theorem witness_SearchFindsTheFirstWindow :
    Personality.pocsag.isSync = true ∧ searchBuffer .bit .ysf 0x8000 [0, 0xD4, 0x71] = some (1, 0) := by decide
theorem witness_LowerThresholdFindsNoLater :
    0x7000 ≤ 0x7800 ∧ Personality.ysf.isSync = true ∧
    searchBuffer .bit .ysf 0x7800 [0xD4, 0x70] = some (0, 0) ∧ accepts .bit .ysf 0x7800 [0xD4, 0x70] [0xD4, 0x71] 0 := by
  unfold accepts; decide
theorem witness_ExactSyncIsFoundAtOffsetZero :
    Personality.m17.isSync = true ∧ (pats .m17)[1]? = some [0x9F, 0xF6] ∧ 0x8000 ≤ 0x8000 := by decide
/-- V-SD14, V-SD15: both patterns qualify, and each is the search's answer once. -/
theorem witness_M17PatternsNeverTieInBitMode :
    0x6800 < 0x6801 ∧ searchBuffer .bit .m17 0x6800 [0x9F, 0x54] = some (0, 0) ∧
    searchBuffer .bit .m17 0x6800 [0x9F, 0x56] = some (0, 1) := by decide

/-! The frames: one unit of noise before the sync, and for M17 a sync with one bit wrong at a lower threshold. -/

/-- M17 at 0x7000, which tolerates two wrong bits of 16. -/
def m17Loose (maxlen : Reg) (ib : List Byte) : State := atThresh 0x7000 (m17 maxlen ib)

theorem witness_M17LsfFrameIsEmitted :
    searching (m17Loose 33 ([0] ++ [0xDF, 0x54] ++ List.replicate 46 7 ++ [9])) 1 ∧
    [(0xDF : Byte), 0x54].length = 2 ∧ (List.replicate 46 (7 : Byte)).length = 46 ∧
    foundAfter (m17Loose 33 ([0] ++ [0xDF, 0x54] ++ List.replicate 46 7 ++ [9])) .m17 [0] 0 :=
  ⟨⟨State.inv_of_readyCheck .m17 (by decide +kernel), rfl, rfl, rfl⟩, rfl, rfl, by
    unfold foundAfter; decide +kernel⟩
theorem witness_M17PacketIsEmittedFromFourBytes :
    searching (m17Loose 4 ([0] ++ [0x9F, 0xF7] ++ [1, 2] ++ [])) 1 ∧ [(0x9F : Byte), 0xF7].length = 2 ∧
    2 + [(1 : Byte), 2].length = (m17Loose 4 ([0] ++ [0x9F, 0xF7] ++ [1, 2] ++ [])).cfg.m17Maxlen.toNat ∧
    foundAfter (m17Loose 4 ([0] ++ [0x9F, 0xF7] ++ [1, 2] ++ [])) .m17 [0] 1 :=
  ⟨⟨State.inv_of_readyCheck .m17 (by decide), rfl, rfl, rfl⟩, rfl, rfl, by unfold foundAfter; decide +kernel⟩

/-- The clause below 4 bytes. -/
theorem witness_M17PacketIsEmittedFromFourBytes_short :
    searching (m17 3 ([] ++ [0x9F, 0xF6] ++ [1] ++ [5])) 1 ∧
    2 + [(1 : Byte)].length = (m17 3 ([] ++ [0x9F, 0xF6] ++ [1] ++ [5])).cfg.m17Maxlen.toNat ∧
    (m17 3 ([] ++ [0x9F, 0xF6] ++ [1] ++ [5])).cfg.m17Maxlen.toNat < 4 ∧
    foundAfter (m17 3 ([] ++ [0x9F, 0xF6] ++ [1] ++ [5])) .m17 [] 1 :=
  ⟨⟨State.inv_of_readyCheck .m17 (by decide), rfl, rfl, rfl⟩, rfl, by decide, by
    unfold foundAfter; decide +kernel⟩

theorem witness_TruncatedM17FrameEmitsNothing :
    searching (m17Loose 33 ([0] ++ [0xDF, 0x54] ++ List.replicate 45 7)) 1 ∧ [(0xDF : Byte), 0x54].length = 2 ∧
    2 + (List.replicate 45 (7 : Byte)).length < 48 ∧
    foundAfter (m17Loose 33 ([0] ++ [0xDF, 0x54] ++ List.replicate 45 7)) .m17 [0] 0 :=
  ⟨⟨State.inv_of_readyCheck .m17 (by decide +kernel), rfl, rfl, rfl⟩, rfl, by decide, by
    unfold foundAfter; decide +kernel⟩

/-- D-STAR with its sync consumed and `n` bytes waiting. -/
def dstarWaiting (n : Nat) : State := { dstar (List.replicate n 0) with dstate := .dstarSynced }

theorem witness_DstarChoosesByBytesAvailable :
    (dstarWaiting 41).Inv ∧ (dstarWaiting 40).Inv ∧ (dstarWaiting 15).Inv ∧ (dstarWaiting 14).Inv ∧
    (dstarWaiting 41).lc = .ready ∧ (dstarWaiting 41).dstate = .dstarSynced :=
  ⟨State.inv_of_readyCheck .dstar (by decide), State.inv_of_readyCheck .dstar (by decide),
   State.inv_of_readyCheck .dstar (by decide), State.inv_of_readyCheck .dstar (by decide), rfl, rfl⟩
theorem witness_DstarHeaderIsEmitted :
    searching (dstar ([0] ++ [0x55, 0x2D, 0x16] ++ List.replicate 41 0x20 ++ [1])) 2 ∧
    [(0x55 : Byte), 0x2D, 0x16].length = 3 ∧ (List.replicate 41 (0x20 : Byte)).length = 41 ∧
    foundAfter (dstar ([0] ++ [0x55, 0x2D, 0x16] ++ List.replicate 41 0x20 ++ [1])) .dstar [0] 0 :=
  ⟨⟨State.inv_of_readyCheck .dstar (by decide), rfl, rfl, rfl⟩, rfl, rfl, by unfold foundAfter; decide +kernel⟩

/-- D-STAR searching, with `n` bits of slow data from earlier frames. -/
def dstarTalking (n : Nat) (ib : List Byte) : State := { dstar ib with sdacc := List.replicate n false }

/-- SDACC at the cap, and the longest rest. -/
theorem witness_DstarVoiceIsEmitted :
    searching (dstarTalking 168
      ([0] ++ [0x55, 0x2D, 0x16] ++ List.replicate 12 7 ++ [1, 2, 3] ++ List.replicate 25 0)) 2 ∧
    [(0x55 : Byte), 0x2D, 0x16].length = 3 ∧ (List.replicate 12 (7 : Byte)).length = 12 ∧
    [(1 : Byte), 2, 3].length = 3 ∧ (List.replicate 25 (0 : Byte)).length < 26 ∧
    foundAfter (dstarTalking 168
      ([0] ++ [0x55, 0x2D, 0x16] ++ List.replicate 12 7 ++ [1, 2, 3] ++ List.replicate 25 0)) .dstar [0] 0 :=
  ⟨⟨State.inv_of_readyCheck .dstar (by decide +kernel), rfl, rfl, rfl⟩, rfl, rfl, rfl, by decide, by
    unfold foundAfter; decide +kernel⟩

/-- SDACC below the cap, and no rest. -/
theorem witness_DstarVoiceIsEmitted_below_cap :
    searching (dstarTalking 144 ([] ++ [0x55, 0x2D, 0x16] ++ List.replicate 12 7 ++ [1, 2, 3] ++ [])) 2 ∧
    foundAfter (dstarTalking 144 ([] ++ [0x55, 0x2D, 0x16] ++ List.replicate 12 7 ++ [1, 2, 3] ++ [])) .dstar [] 0 :=
  ⟨⟨State.inv_of_readyCheck .dstar (by decide +kernel), rfl, rfl, rfl⟩, by unfold foundAfter; decide +kernel⟩

/-- A P25 frame after a unit of noise, and a unit after it. -/
def p25Frame : State :=
  p25 ([0] ++ [0x55, 0x75, 0xF5, 0xFF, 0x77, 0xFF] ++ List.replicate 8 1 ++ List.replicate 90 2 ++
    List.replicate 90 3 ++ [4])

theorem witness_P25FrameIsEmitted :
    searching p25Frame 3 ∧ [(0x55 : Byte), 0x75, 0xF5, 0xFF, 0x77, 0xFF].length = 6 ∧
    (List.replicate 8 (1 : Byte)).length = 8 ∧ (List.replicate 90 (2 : Byte)).length = 90 ∧
    (List.replicate 90 (3 : Byte)).length = 90 ∧
    p25Frame.ib = [0] ++ [0x55, 0x75, 0xF5, 0xFF, 0x77, 0xFF] ++ List.replicate 8 1 ++ List.replicate 90 2 ++
      List.replicate 90 3 ++ [4] ∧ foundAfter p25Frame .p25 [0] 0 :=
  ⟨⟨State.inv_of_readyCheck .p25 (by decide +kernel), rfl, rfl, rfl⟩, rfl, rfl, rfl, rfl, rfl, by
    unfold foundAfter; decide +kernel⟩
theorem witness_YsfFrameIsEmitted :
    searching (ysf ([0] ++ [0xD4, 0x71] ++ List.replicate 5 1 ++ List.replicate 144 2 ++ [3])) 4 ∧
    [(0xD4 : Byte), 0x71].length = 2 ∧ (List.replicate 5 (1 : Byte)).length = 5 ∧
    (List.replicate 144 (2 : Byte)).length = 144 ∧
    foundAfter (ysf ([0] ++ [0xD4, 0x71] ++ List.replicate 5 1 ++ List.replicate 144 2 ++ [3])) .ysf [0] 0 :=
  ⟨⟨State.inv_of_readyCheck .ysf (by decide +kernel), rfl, rfl, rfl⟩, rfl, rfl, rfl, by
    unfold foundAfter; decide +kernel⟩

/-- A POCSAG batch after three noise bits, as in V-PG14. -/
def pocsagBatch : State := pocsag ([1, 0, 1] ++ (pats .pocsag).flatten ++ List.replicate 512 0 ++ [1])

theorem witness_PocsagBatchEmitsItsPages :
    searching pocsagBatch 5 ∧ (pats .pocsag).flatten.length = 32 ∧
    (List.replicate 512 (0 : Byte)).length = 512 ∧
    pocsagBatch.ib = [1, 0, 1] ++ (pats .pocsag).flatten ++ List.replicate 512 0 ++ [1] ∧
    foundAfter pocsagBatch .pocsag [1, 0, 1] 0 :=
  ⟨⟨State.inv_of_readyCheck .pocsag (by decide +kernel), rfl, rfl, rfl⟩, rfl, by decide +kernel, rfl, by
    unfold foundAfter; decide +kernel⟩
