-- ==== Sys2Proof/Machine/Ops.lean ====
section
/-!
DEFINITION. The shared operations: the two buffers of spec/20_memory.md, raising the alphabet error and answering a
request (spec/60_exceptions.md R101 to R107), reset (spec/70_reset_and_hazards.md R116, R117).
-/

namespace Sys2Proof.Machine

/-! ### Buffers: `IN` and `OUT` as index spaces (R25 to R27) -/

/-- A buffer's elements by index. An index that is not listed holds no element: reading it is not defined (R26). -/
abbrev Memory := List Host.Cell

/-- The canonical form: indices strictly rising. -/
abbrev Memory.wf (m : Memory) : Prop :=
  m.Pairwise (fun x y => x.1 < y.1)

/-- The element at an index, if there is one. -/
def Memory.read : Memory → Nat → Option Byte
  | [], _ => none
  | (a, b) :: m, i => if i = a then some b else Memory.read m i

/-- `MemWrite(j, 1, v)` (R27): sets one element, keeping the canonical form. -/
def Memory.write : Memory → Nat → Byte → Memory
  | [], j, v => [(j, v)]
  | (a, b) :: m, j, v =>
    if j < a then (j, v) :: (a, b) :: m
    else if j = a then (j, v) :: m
    else (a, b) :: Memory.write m j v

/-- The elements of a sequence at indices from `start` upward. -/
def Memory.load (start : Nat) : List Byte → Memory
  | [] => []
  | b :: bs => (start, b) :: Memory.load (start + 1) bs

/-- The buffer as the sequence the port carries, in index order (R30). -/
def Memory.elements (m : Memory) : List Byte :=
  m.map Prod.snd

/-! ### One operation, from request to response -/

/-- How an operation ends before its result: the fault of R101, or a read the spec does not define (R26). -/
inductive Abort where
  | alphabetError (cause : Cause) (index : Nat)
  | noElement (index : Nat)
  deriving DecidableEq, Repr

/-- `MemRead(i, 1)` of R26, defined for `0 ≤ i < n` and for no other index. -/
def memRead (m : Memory) (i : Nat) : Except Abort Byte :=
  match m.read i with
  | some b => .ok b
  | none => .error (.noElement i)

/-- The response ends the transaction; nothing else changes (R14, R107). -/
def State.deliver (s : State) (i : Instr) (r : Response) : State :=
  { s with transcript := s.transcript ++ [{ request := i, response := some r }] }

/-- The operation is abandoned with no response (R117). -/
def State.abandon (s : State) (i : Instr) : State :=
  { s with transcript := s.transcript ++ [{ request := i, response := none }] }

/-- Reset of an idle instance: the block holds nothing, so "there is nothing else for reset to set" (R116). -/
def State.resetInstance (s : State) : State :=
  s

/-- Raising `AlphabetError(cause, index)`: the fault is delivered in the response of the operation that raised it and
nowhere else; no handler, no saved state, no output (R105, R106). There is nothing to return from (R107), so no return
operation stands beside it. -/
def raiseAlphabetError (s : State) (i : Instr) (cause : Cause) (index : Nat) : State :=
  s.deliver i (.fault { kind := .alphabet, cause := cause, index := index })

/-- The end of an operation: `return X` answers OK with the whole result, `raise` answers FAULT with the report alone
(R10, R16, R106). -/
def finish (i : Instr) (x : Except Abort Result) (s : State) : Host.Outcome State Fault Refusal :=
  match x with
  | .ok r => .next (s.deliver i (.ok r))
  | .error (.alphabetError cause index) => .next (raiseAlphabetError s i cause index)
  | .error (.noElement index) => .fault (.noElement index)

/-- ENCODE and DECODE take an input of at most `NMAX` elements; a longer one is refused, never truncated (R25, D9). -/
def finishBounded (i : Instr) (n : Nat) (x : Except Abort Result) (s : State) : Host.Outcome State Fault Refusal :=
  if s.config.admits n then finish i x s else .refused (.inputTooLong n)

end Sys2Proof.Machine
end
_ _ _ _ _ _ _
> _Work request_
Within the listing above, the range opens at the line with "(List.replicate 90 (3" and closes at the line with "defined (R26). -/". Reproduce exactly the lines of that range, including both ends.

> _Worked solution_
    (List.replicate 90 (3 : Byte)).length = 90 ∧
    p25Frame.ib = [0] ++ [0x55, 0x75, 0xF5, 0xFF, 0x77, 0xFF] ++ List.replicate 8 1 ++ List.replicate 90 2 ++
      List.replicate 90 3 ++ [4] ∧ foundAfter p25Frame .p25 [0] 0 :=
  ⟨⟨State.inv_of_readyCheck .p25 (by decide +kernel), rfl, rfl, rfl⟩, rfl, rfl, rfl, rfl, rfl, by
    unfold foundAfter; decide +kernel⟩
theorem witness_YsfFrameIsEmitted :
    searching (ysf ([0] ++ [0xD4, 0x71] ++ List.replicate 5 1 ++ List.replicate 144 2 ++ [3])) 4 ∧
    [(0xD4 : Byte), 0x71].length = 2 ∧ (List.replicate 5 (1 : Byte)).length = 5 ∧
    (List.replicate 144 (2 : Byte)).length = 144 ∧
    foundAfter (ysf ([0] ++ [0xD4, 0x71] ++ List.replicate 5 1 ++ List.replicate 144 2 ++ [3])) .ysf [0] 0 :=
  ⟨⟨State.inv_of_readyCheck .ysf (by decide +kernel), rfl, rfl, rfl⟩, rfl, rfl, rfl, by
    unfold foundAfter; decide +kernel⟩

/-- A POCSAG batch after three noise bits, as in V-PG14. -/
def pocsagBatch : State := pocsag ([1, 0, 1] ++ (pats .pocsag).flatten ++ List.replicate 512 0 ++ [1])

theorem witness_PocsagBatchEmitsItsPages :
    searching pocsagBatch 5 ∧ (pats .pocsag).flatten.length = 32 ∧
    (List.replicate 512 (0 : Byte)).length = 512 ∧
    pocsagBatch.ib = [1, 0, 1] ++ (pats .pocsag).flatten ++ List.replicate 512 0 ++ [1] ∧
    foundAfter pocsagBatch .pocsag [1, 0, 1] 0 :=
  ⟨⟨State.inv_of_readyCheck .pocsag (by decide +kernel), rfl, rfl, rfl⟩, rfl, by decide +kernel, rfl, by
    unfold foundAfter; decide +kernel⟩
-- ==== Sys2Proof/Machine/Ops.lean ====
section
/-!
DEFINITION. The shared operations: the two buffers of spec/20_memory.md, raising the alphabet error and answering a
request (spec/60_exceptions.md R101 to R107), reset (spec/70_reset_and_hazards.md R116, R117).
-/

namespace Sys2Proof.Machine

/-! ### Buffers: `IN` and `OUT` as index spaces (R25 to R27) -/

/-- A buffer's elements by index. An index that is not listed holds no element: reading it is not defined (R26). -/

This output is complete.